Objective: To investigate the effects of different durations of thromboembolism on blood gases, hemodynamic parameters, pulmonary arteriography and thrombo-pathology in an animal model mimicking chronic pulmonary thromboembolism (PTE).
Methods: Sixteen dogs were embolized with five thrombi developed by autologous blood into the left lower pulmonary artery (n = 15) and the right lower pulmonary artery (n = 1, used to confirm the available method of selective embolization). The 15 dogs were divided into three groups: sham group (n = 5), one-week group (n = 5) and two-week group (n = 5) according to the different durations of embolization. Swan-Ganz catheter was used to guide a plastic duct, through which the thrombi were injected selectively into the left or right lower pulmonary artery by X-ray fluoroscopy. Local pulmonary arteriography of lower pulmonary arteries was taken. Blood pressure (BP), and blood gases were measured. Central venous pressure (CVP), mean pulmonary arterial pressure (MPAP), pulmonary arteriole wedge pressure (PAWP), and cardiac output (CO) were recorded, and pulmonary vascular resistance (PVR) was calculated. Each dog underwent muscular injection with tranexamic acid for one or two weeks to prevent thrombolysis. The lower lung lobe was dissected to confirm the thromboembolism after one or two weeks. The lung sections were stained with phosphotungstic acid hematoxylin (PTAH) to observe thromboemboli with optical microscopy.

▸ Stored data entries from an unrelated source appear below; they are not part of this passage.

-- ==== Sys2Proof/Config.lean ====
section
/-! DEFINITION. What the spec leaves free: opaque constants, applied to the operands they depend on or to the counter
of free values in State (Io.fresh). Nothing can evaluate them, so every claim holds whatever they are
(notes/assumptions/3.md). -/

namespace Sys2Proof

/-- A draw of the Saggar DRBG (R428): UUIDs, session numbers, keys. The n-th draw, as a number. -/
opaque Config.random : Nat → Nat

/-- What overlapping CODEC outputs hold (R369: undefined): the bytes written for an output, by draw and output index. -/
opaque Config.codecOverlap : Nat → Nat → List Byte

/-- P or Q, in bytes of a unit, of a position whose old units and whose other units can both not be read (R48: the whole-IU write succeeds,
and no rule gives the parity), by journal sequence and place. -/
opaque Config.lostParity : Nat → Nat → List Byte

/-- SHA-384 (named by R443, defined by its own standard). -/
opaque Config.sha384 : List Byte → BitVec 384

/-- An ECDSA P-384 signature of a digest under a device key (R446; the keys never leave Saggar, R426). -/
opaque Config.ecdsaSign : BitVec 64 → BitVec 384 → List Byte

/-- The digests of the Saggar ROM and of the firmware's table of die profiles (Table 13-6). -/
opaque Config.romDigest : BitVec 384
opaque Config.profileDigest : BitVec 384

/-- A certificate of the chain, in DER (Table 13-4: 0 intermediate, 1 IDevID, 2 alias), by device serial and MEAS1. -/
opaque Config.certificate : Nat → BitVec 64 → BitVec 384 → List Byte

/-- What the ROM finds in an image's bytes (R460, R464): signature good, release line, mailbox major version, SVN, build. -/
opaque Config.imageInfo : List Byte → Bool × Nat × Nat × Nat × Nat

/-- Installed DRAM and provisionable capacity, in bytes, of the device with a serial number (R34, R43): no frame of Table 8-5
carries them to the registry steward. -/
opaque Config.memberFigures : BitVec 64 → Nat × Nat

/-- Figures of a die profile other than the typical build's, by its number and item (Table 3-3: the profiles are in the
release notes of the firmware). -/
opaque Config.profileFigure : Nat → Nat → Nat

/-- The device address of what the map engine reads for a block of a pool, and of greenware in DRAM overflow (no rule lays DRAM out), by
kind (0 map, 1 overflow), pool and member-local block. -/
opaque Config.dramPlace : Nat → Nat → Nat → Nat

/-- Where a device address falls on its channel (R469 fixes the channel alone): rank, bank and row. -/
opaque Config.dramRow : Nat → Nat × Nat × Nat

/-- Which bank of its owner class staging takes for the n-th access (chapter 14 does not say). -/
opaque Config.stagingBank : Nat → Nat

/-- How an error mask on a DRAM burst falls on the components (R169): the components and the 8-bit symbols it touches.
The spec does not say which component holds which bits of a byte. -/
opaque Config.dramSpan : Nat → BitVec 128 → Nat × Nat

/-- Whether an error pattern beyond both limits of R169 is reported uncorrectable. -/
opaque Config.dramDetects : Nat → BitVec 128 → Bool

/-- What the scratchpad code makes of three or more flipped bits of a byte (R175 corrects one and detects two): 0 clean, 1 corrected,
2 uncorrectable, and the error left in the byte delivered. -/
opaque Config.padDecode : BitVec 13 → Nat × Byte

/-- The 540 B of LDPC parity over bits [33055:0] of a codeword (R150; Table 5-1 names the code and gives no matrix). -/
opaque Config.ldpcParity : List Byte → List Byte

/-- The bit positions that COUNT flips of an injection fall on, by SEED and COUNT (Table 5-9: drawn from SEED). -/
opaque Config.flipPositions : Nat → Nat → List Nat

/-- The dwords of configuration space that the spec lists by capability offset only (Table 9-3), by offset and by the settings
the host has made. -/
opaque Config.configDword : Nat → List Nat → BitVec 32

/-- The pins a boundary-scan sample captures (R568), by draw. -/
opaque Config.boundaryScan : Nat → List Bool

/-- An SPDM response's standard-defined bytes (R445), by request code, version and draw. -/
opaque Config.spdmBytes : Nat → Nat → Nat → List Byte

/-- The endpoint UUID of the management port (R394 names the command, no rule gives the value), by serial number. -/
opaque Config.endpointUuid : BitVec 64 → BitVec 128

/-- The version entry that Get MCTP Version Support returns for a message type (R394 gives none). -/
opaque Config.mctpVersion : Nat → BitVec 32

/-- The counts COUNTERS_READ reports for events that no command of the table carries (Table 17-8: AER errors, FEC
symbols of an ordinary frame), by subsystem, index and draw. -/
opaque Config.freeCount : Nat → Nat → Nat → Nat

end Sys2Proof
end

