-- ==== Sys2Proof/Machine/State.lean ====
section
/-! DEFINITION. The state of the block: every register, queue, buffer, counter, mode and pin the spec gives the
OZ7400, as plain data, the queue of waiting commands, the reasons a step can stop, and the state after reset.
One structure per unit; the units that a host command passes through stand together in Dp, the data path. -/

namespace Sys2Proof.Machine

/-- Reasons a step stops with a fault. -/
inductive Fault where
  /-- Raised by no meaning of this model: the spec gives every command of the table an effect. Safe. -/
  | noCommand
deriving DecidableEq, Repr

/-- Reasons a command is refused. -/
inductive Refusal where
  /-- Raised by an arm of Dispatch.lean whose command has no meaning yet (none in this model). Safe. -/
  | notModelled (mnemonic : String)
deriving DecidableEq, Repr

/-! ## Outputs -/

/-- Frame types the device sends (Table 8-5). -/
inductive FrameType where
  | heartbeat | claim | fenced | relinquish | handover | ringExit
  | ticketRequest | ticketGrant | commitNotice | dropNotice | mirrorGroup | mirrorAck | resolve | resolveReply | sherdDone
  | joinRequest | joinAdmit | readRequest | control | sherdRefused | readFail | e2eAck | e2eNak
  | sherdData | readData
deriving DecidableEq, Repr

/-- The payload of a frame (Table 8-5), and the firmware messages of CONTROL frames. -/
inductive FrameBody where
  | none
  | ticket (dataMask flags group groupSize cover : Nat)
  | registry (r : Option Registry)
  | records (l : List JRec)
  | resolve (items : List ResolveItem) (commits : List Nat)
  | join (serial boot : Word) (anchorSeq : Nat)
  | admission (states : List (Nat × MemberState)) (missed : List (Nat × Nat)) (commits : List Nat) (r : Option Registry)
  | blocks (l : List Nat)
  | blk (b : Blk)
  | roles (boot : Word) (session : BitVec 32) (flags : Byte) (l : List RoleEntry)
  | order (o : OrderMsg)
  | view (v : ViewRec)
  | claimAck
  | demand (n : Nat)
  | request (n : Nat)
  | grant (n : Nat)
  | rate (n : Nat)
  | anchor
  | sdDone (job : Nat) (r : SdReport)
  | rebase (m : RebaseMsg)
deriving DecidableEq, Repr

/-- Messages of one link only: HELLO, TOPOLOGY, LINK_CTL and LINK_TEST (Table 8-5), which names the symbols of its first FEC codeword that an
injection has changed (Table 5-9). -/
inductive LinkMsg where
  | hello (rank : Nat) (serial boot : Word) (session : BitVec 32) (n : Nat)
  | topology (rank version : Nat) (links : List LinkTo)
  | nak (seqn : Nat)
  | ack (seqn : Nat)
  | width (lanes : Nat)
  | test (pattern : Nat) (symbols : List Nat)
  | forward (f : Frame)
  | resend (first : Nat)
  | train
  | squelch
deriving DecidableEq, Repr

/-- Interface modes of a channel (Table 3-1). -/
inductive IfMode where
  | powerOn | nvLpddr4 | toggleDdr
deriving DecidableEq, Repr

/-- Commands Kiln gives a die (Tables 3-2 to 3-4): `read` and `program` name the pages of a block, one of each plane for a
multi-plane operation; `sense` takes extra senses around an entry for soft decoding; the `cache` flag marks the members of a
cache sequence but its last. -/
inductive DieCmd where
  | reset | resetLun | readId | readParameterPage | setMode (m : IfMode) (rate : Nat) | setFeatures | getFeatures | zqLong
  | zqShort | train | readPattern | readStatus
  | read (row : Nat) (pages : List Nat) (offset : Nat) (cache : Bool)
  | sense (row page : Nat) (offset : Nat)
  | program (row : Nat) (pages : List Nat) (cache : Bool)
  | erase (row : Nat)
  | zero (block : Nat)
  | readBack (block : Nat)
  | suspend | resume
deriving DecidableEq, Repr

/-- Commands the DRAM controller gives a channel (chapter 14). -/
inductive DramCmd where
  | refresh (rank bank : Nat) | precharge (rank bank : Nat) | selfRefresh (enter : Bool) | rate (mts : Nat)
  | resetN (low : Bool) | writeBack (rank component burst : Nat) | retrain
deriving DecidableEq, Repr

/-- What the device does at its interfaces, in the order it does it. -/
inductive Output where
  | frame (t : FrameType) (f : Frame) (b : FrameBody)
  | link (p : CwPort) (m : LinkMsg)
  | dmaRead (p : PortId) (req addr bytes : Nat) (pasid : Option Nat)
  | dmaWrite (p : PortId) (addr : Nat) (data : List Byte) (pasid : Option Nat)
  | completion (p : PortId) (queue addr : Nat) (record : BitVec 128)
  | qstatus (p : PortId) (queue addr : Nat) (v : Word)
  | tableRead (p : PortId) (queue : Nat)
  | msix (p : PortId) (vector : Nat)
  | transReq (p : PortId) (pasid : Option Nat) (page : Nat)
  | pageReq (p : PortId) (req : Nat) (pasid : Option Nat) (page : Nat)
  | invalidationDone (p : PortId)
  | aer (p : PortId)
  | barRead (p : PortId) (data : List Byte)
  | cfgRead (p : PortId) (v : BitVec 32)
  | ltr (p : PortId) (usec : Nat)
  | laneFrame (bits : BitVec 49)
  | smbus (data : List Byte)
  | smbusNak
  | mctp (data : List Byte)
  | spdm (t : Transport) (version : Nat) (data : List Byte)
  | spdmError (t : Transport) (code : Nat) (extended : List Byte)
  | doeBusy (p : PortId)
  | busFault (master : Nat)
  | tdo (bits : List Bool)
  | pins (drive : List Bool)
  | die (chan die : Nat) (c : DieCmd)
  | dram (ch : Nat) (c : DramCmd)
  | bedProgram (bank : Nat) (what : BedWrite)
  | bedErase (bank : Nat) (what : BedWrite)
  | gate (on : Bool)
  | blowFuses (svn : Nat)
deriving DecidableEq, Repr

/-! ## Log, error log and counters (chapter 17) -/

/-- A Strandline record (Table 17-4). -/
structure LogRec where
  code   : Nat
  sev    : Nat
  source : Nat
  time   : Nat
  seqn   : Nat
  args   : BitVec 128
deriving DecidableEq, Repr
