/-- Fence a die (R110, R112): its rows are to be rebuilt, and the member's capacity falls (R141). -/
def fenceDie (e : Env) (c n : Nat) (d : Dp) : Dp :=
  if (d.die c n).fenced then d
  else
    let d := d.setDie c n { d.die c n with fenced := true }
    let d := dropOps e c n { d with med := { d.med with rebuilding := addFence e c (some n) d } }
    recompute e (cause e evMedia (count 4 6 1 (logE e 0x0402 4 srcKiln [c, n] d)))

/-- Fence a channel for a reason of R111, numbered in its order. -/
def fenceChan (e : Env) (c why : Nat) (d : Dp) : Dp :=
  if (d.chan c).fenced then d
  else
    let d := d.setChan c { d.chan c with fenced := true, bus := none, offBus := none }
    let d := (List.range 16).foldl (fun d n => dropOps e c n d)
      { d with med := { d.med with rebuilding := addFence e c none d } }
    recompute e (cause e evMedia (count 4 7 1 (logE e 0x0403 4 srcKiln [c, why] d)))

/-- Retire a die (R140): fenced as under R112 and rebuilt under R130. -/
def retireDie (e : Env) (c n : Nat) (d : Dp) : Dp :=
  if d.med.diesRetired.contains (c, n) then d
  else
    let d := fenceDie e c n d
    let d := { d with med := { d.med with diesRetired := d.med.diesRetired ++ [(c, n)] } }
    recompute e (count 3 6 1 (logE e 0x0306 4 srcFirmware [c, n] d))

/-- Retire a block (R140): `event` is the line of Table 4-3. More than 5 % of a die's blocks, or more than 8 in 24 h,
retire the die. -/
def retireBlock (e : Env) (b : Nat × Nat × Nat) (event : Nat) (d : Dp) : Dp :=
  if d.med.retired.contains b then d
  else
    let c := b.1
    let n := b.2.1
    let times := (d.med.retireTimes ++ [(c, n, (e.now : Int))]).filter (fun t => (e.now : Int) < t.2.2 + (86400 * second : Nat))
    let d := { d with med := { d.med with
        retired := d.med.retired ++ [b], retireTimes := times, suspect := without b d.med.suspect,
        failing := without b d.med.failing, eraseFails := without b d.med.eraseFails } }
    let d := recompute e (count 3 5 1 (logE e 0x0305 2 srcFirmware [c, n, b.2.2, event] d))
    let dead := (d.med.retired.filter (fun x => x.1 = c && x.2.1 = n)).length
    let day := (times.filter (fun t => t.1 = c && t.2.1 = n)).length
    if d.kiln.profile.blocks * 5 < dead * 100 ∨ 8 < day then retireDie e c n d else d

/-! ## Erasing rows -/

/-- A row is to be destroyed block by block, the retired blocks too, for a secure-discard job (Table 2-5 steps 7 and 8). -/
def scrubs (d : Dp) (r : Row) (i : Nat) : Bool :=
  let b := r.blocks.getD i (0, 0, 0)
  sdTarget d r.id && dieGood d b.1 b.2.1 && d.med.retired.contains b

/-- The erase of every block of a row begins (class P5); a block that has failed a program is retired instead (Table 4-3), and one that
is out of service keeps its content. -/
def eraseRow (e : Env) (id : Nat) (d : Dp) : Dp :=
  match d.row id with
  | none => d
  | some r =>
    if r.erasing.isSome then d
    else
      let d := (r.blocks.filter (fun b => d.med.failing.contains b)).foldl (fun d b => retireBlock e b 1 d) d
      let live (i : Nat) : Bool :=
        let b := r.blocks.getD i (0, 0, 0); (dieGood d b.1 b.2.1 && !d.med.retired.contains b) || scrubs d r i
      let all := List.range r.blocks.length
      let d' := (all.filter (fun i => !live i)).foldl (fun d i => sdBlock (some id) (r.blocks.getD i (0, 0, 0)) false (addRelic r i d)) d
      let d' := d'.onRow id (fun r => { r with erasing := some (all.filter live), moving := none, ready := [] })
      if (all.filter live).isEmpty then { d' with med := { d'.med with rows := d'.med.rows.filter (fun x => x.id != id) } }
      else d'

/-- An erase of a row, or the zeroing or reading back of its block, stands at a die. -/
def eraseAt (x : Die) (id block : Nat) : Bool :=
  (opsOf x).any (fun k => k = .erase id || k = .zero block || k = .readBack block true || k = .readBack block false)

/-- Give the erases of rows, and what a secure-discard job zeroes, to their dies, while queues have room (Table 3-5). -/
def issueErases (e : Env) (d : Dp) : Dp :=
  let d := (d.med.rows.filter (fun r => r.erasing.isSome)).foldl (fun d r =>
    (r.erasing.getD []).foldl (fun d i =>
      let b := r.blocks.getD i (0, 0, 0)
      let k : OpKind × Nat := if scrubs d r i then (.zero b.2.2, 4) else (.erase r.id, 5)
      if dieGood d b.1 b.2.1 && !eraseAt (d.die b.1 b.2.1) r.id b.2.2 && hasRoom d b.1 b.2.1 k.1 then
        enqueue e b.1 b.2.1 k.1 k.2 d
      else d) d) d
  (d.sh.sdTargets.flatMap (fun x => x.2.bad)).foldl (fun d b =>
    if dieGood d b.1 b.2.1 && !eraseAt (d.die b.1 b.2.1) 0 b.2.2 && hasRoom d b.1 b.2.1 (.zero b.2.2) then
      enqueue e b.1 b.2.1 (.zero b.2.2) 4 d
    else d) d

/-- The block of a row on a die, and its position in the row. -/
def blockOn (r : Row) (c n : Nat) : Option (Nat × (Nat × Nat × Nat)) :=
  (r.blocks.zipIdx.find? (fun x => x.1.1 = c && x.1.2.1 = n)).map (fun x => (x.2, x.1))

/-- The row under erase that holds a block, and the block's position in it. -/
def erasingRow (d : Dp) (b : Nat × Nat × Nat) : Option (Nat × Nat) :=
  (d.med.rows.filter (fun r => r.erasing.isSome)).findSome? (fun r =>
    (r.blocks.findIdx? (· = b)).bind (fun i => if (r.erasing.getD []).contains i then some (r.id, i) else none))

Results: In the PTE group, PaO(2)/FiO(2), MPAP and PVR changed significantly as compared to baseline values (P < 0.05) after one hour of embolization, with MPAP increasing from (15 +/- 3) mm Hg to (21 +/- 4) mm Hg, PVR increasing from (178 +/- 114) mm Hg.s/L to (404 +/- 260) mm Hg.s/L, and PaO(2)/FiO(2) decreasing from (508 +/- 58) mm Hg to (395 +/- 100) mm Hg; these parameters returned to the baseline values one or two weeks later. After embolization, pulmonary arteriography demonstrated lower lobar artery cut-off perfusion defects. One week later, pulmonary arteriography demonstrated irregularities and stiffness of the arterial wall, enlarged proximal part of lower pulmonary artery and cut-off perfusion defects. Poor filling at embolus site was evident after embolization for two weeks. In the 1-week PTE group, organized tissue covered with the blue-purple fibrin nest was observed in the thrombus with PTAH stain. In the two-week group, the well organized thrombi were partially recanalized and surrounded and invaded by hyperplastic tissues from pulmonary artery wall.
Conclusions: A canine model mimicking chronic PTE can be established by the use of fibrinolytic inhibitor tranexamic acid. Different manifestations on pulmonary arteriography and varied degree of organization of thrombi are evident at different times after embolization.